[Dataset entries]
* * * * * * * * *
theorem sameNext_mono {n m : Nat} (h : sameNext m s t) (hnm : n ≤ m) : sameNext n s t :=
  fun k hk => h k (by omega)

/-! ### The fetches and the EA Decoder -/

theorem fetchWord_agree (h : Agree s t) (hb : sameNext 2 s t) :
    (∃ w, fetchWord s = .ok (w, s.advance 2) ∧ fetchWord t = .ok (w, t.advance 2)) ∨
    (∃ f, fetchWord s = .error f ∧ fetchWord t = .error f) := by
  have hread : s.memRead2 s.fetchAddr = t.memRead2 t.fetchAddr := by
    have h0 := hb 0 (by decide)
    have h1 := hb 1 (by decide)
    rw [Nat.add_zero, Nat.add_zero] at h0
    simp only [State.memRead2, h0, h1]
  rw [fetchWord, fetchWord, hread, h.fetchAddr_eq]
  cases t.memRead2 t.fetchAddr with
  | none => exact .inr ⟨_, rfl, rfl⟩
  | some w => exact .inl ⟨w, rfl, rfl⟩

theorem fetchLong_agree (h : Agree s t) (hb : sameNext 4 s t) :
    (∃ v, fetchLong s = .ok (v, s.advance 4) ∧ fetchLong t = .ok (v, t.advance 4)) ∨
    (∃ f, fetchLong s = .error f ∧ fetchLong t = .error f) := by
  have hread : s.memRead4 s.fetchAddr = t.memRead4 t.fetchAddr := by
    have h0 := hb 0 (by decide)
    rw [Nat.add_zero, Nat.add_zero] at h0
    simp only [State.memRead4, h0, hb 1 (by decide), hb 2 (by decide), hb 3 (by decide)]
  rw [fetchLong, fetchLong, hread, h.fetchAddr_eq]
  cases t.memRead4 t.fetchAddr with
  | none => exact .inr ⟨_, rfl, rfl⟩
  | some v => exact .inl ⟨v, rfl, rfl⟩

theorem withExtWord_agree (h : Agree s t) (hb : sameNext 2 s t) (build : Nat → Word → Operand) :
    sameEaAnswer (withExtWord s build) (withExtWord t build) := by
  unfold withExtWord
  rcases fetchWord_agree h hb with ⟨w, hs, ht⟩ | ⟨f, hs, ht⟩ <;> rw [hs, ht]
  · exact .inl ⟨_, _, _, rfl, by rw [h.fetchAddr_eq], h.advance 2⟩
  · exact .inr ⟨f, rfl, rfl⟩

theorem withExtLong_agree (h : Agree s t) (hb : sameNext 4 s t) (build : Long → Operand) :
    sameEaAnswer (withExtLong s build) (withExtLong t build) := by
  unfold withExtLong
  rcases fetchLong_agree h hb with ⟨v, hs, ht⟩ | ⟨f, hs, ht⟩ <;> rw [hs, ht]
  · exact .inl ⟨_, _, _, rfl, rfl, h.advance 4⟩
  · exact .inr ⟨f, rfl, rfl⟩

/-- An EA Decoder call reads the parameters, the cursor and the next four bytes; and one free value, in the one mode
that draws it (R140). -/
theorem resolveOperand_agree (h : Agree s t) (hb : sameNext 4 s t) {d : DSize} (hd : d = .other → s.draws = t.draws)
    (m : EaMode) (r : BitVec 3) : sameEaAnswer (resolveOperand m r d s) (resolveOperand m r d t) := by
  have hb2 := sameNext_mono hb (show 2 ≤ 4 by decide)
  cases m <;> simp only [resolveOperand, h.params]
  case dataDirect | addrDirect | indirect | postInc | preDec => exact .inl ⟨_, _, _, rfl, rfl, h⟩
  case disp16 | indexed | absShort | pcDisp | pcIndexed => exact withExtWord_agree h hb2 _
  case absLong => exact withExtLong_agree h hb _
  case immediate =>
    cases d <;> simp only [resolveImmediate, h.params]
    case byte | word => exact withExtWord_agree h hb2 _
    case long => exact withExtLong_agree h hb _
    case other =>
      refine .inl ⟨_, _, _, rfl, ?_, h.drawValue⟩
      simp only [Machine.drawValue, hd rfl]

theorem eaDecode_agree (h : Agree s t) (hb : sameNext 4 s t) {d : DSize} (hd : d = .other → s.draws = t.draws)
    (m : BitVec 4) (r : BitVec 3) : sameEaAnswer (eaDecode m r d s) (eaDecode m r d t) := by
  rcases eaDecode_cases m r d s with ⟨hm, -⟩ | ⟨mode, hm, -⟩
  · simp only [eaDecode, hm]
    exact .inl ⟨_, _, _, rfl, rfl, h⟩
  · simp only [eaDecode, hm]
    exact resolveOperand_agree h hb hd mode r

/-! ### Instructions and attempts -/

theorem lineEMem_agree (h : Agree s t) (hb : sameNext 4 s t) (tag : Tag) (m r : BitVec 3) :
    sameOutcome (lineEMem tag m r s) (lineEMem tag m r t) := by
  unfold lineEMem
  cases permitted m r with
  | false => exact h.fail _
  | true =>
    rcases eaDecode_agree h hb (d := .word) nofun (m.setWidth 4) r with ⟨res, s', t', hs, ht, hst⟩ | ⟨f, hs, ht⟩ <;>
      rw [hs, ht]
    · cases hok : res.ok with
      | false =>
        simp only [hok, if_true, if_false, Bool.false_eq_true]
        exact hst.fail _
      | true =>
        simp only [hok, if_true, hst.cnt_eq]
        exact hst.respond _
    · rfl
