-- ==== Sys2Proof/Word.lean ====
section
/-! DEFINITION. The word types of the TMP95C061B CPU and their plainest arithmetic (00_scope.md R7, R8). -/

namespace Sys2Proof

/-- A byte, the unit of memory and of instruction codes (R8). -/
abbrev Byte := BitVec 8

/-- A long word, the width of a general register (R20). -/
abbrev Long := BitVec 32

/-- A memory or program address (R28, R50). -/
abbrev Addr := BitVec 24

end Sys2Proof
end

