-- ==== Sys2Proof/Machine/Core.lean ====
section
/-! DEFINITION. The machine as the host runs it. -/

def Sys2Proof.core : Host.Core := { State := Sys2Proof.Machine.State, Fault := Sys2Proof.Machine.Fault, Refusal := Sys2Proof.Machine.Refusal, step := Sys2Proof.Machine.step, reset := Sys2Proof.Machine.State.reset }
end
* * * * * * * * *
The response must hold only the lines above from the line with "simp only [Machine.drawValue, hd rfl]" through the line with "theorem lineEMem_agree (h", each copied exactly, both ends kept.

* [Response]
      simp only [Machine.drawValue, hd rfl]

theorem eaDecode_agree (h : Agree s t) (hb : sameNext 4 s t) {d : DSize} (hd : d = .other → s.draws = t.draws)
    (m : BitVec 4) (r : BitVec 3) : sameEaAnswer (eaDecode m r d s) (eaDecode m r d t) := by
  rcases eaDecode_cases m r d s with ⟨hm, -⟩ | ⟨mode, hm, -⟩
  · simp only [eaDecode, hm]
    exact .inl ⟨_, _, _, rfl, rfl, h⟩
  · simp only [eaDecode, hm]
    exact resolveOperand_agree h hb hd mode r

/-! ### Instructions and attempts -/

theorem lineEMem_agree (h : Agree s t) (hb : sameNext 4 s t) (tag : Tag) (m r : BitVec 3) :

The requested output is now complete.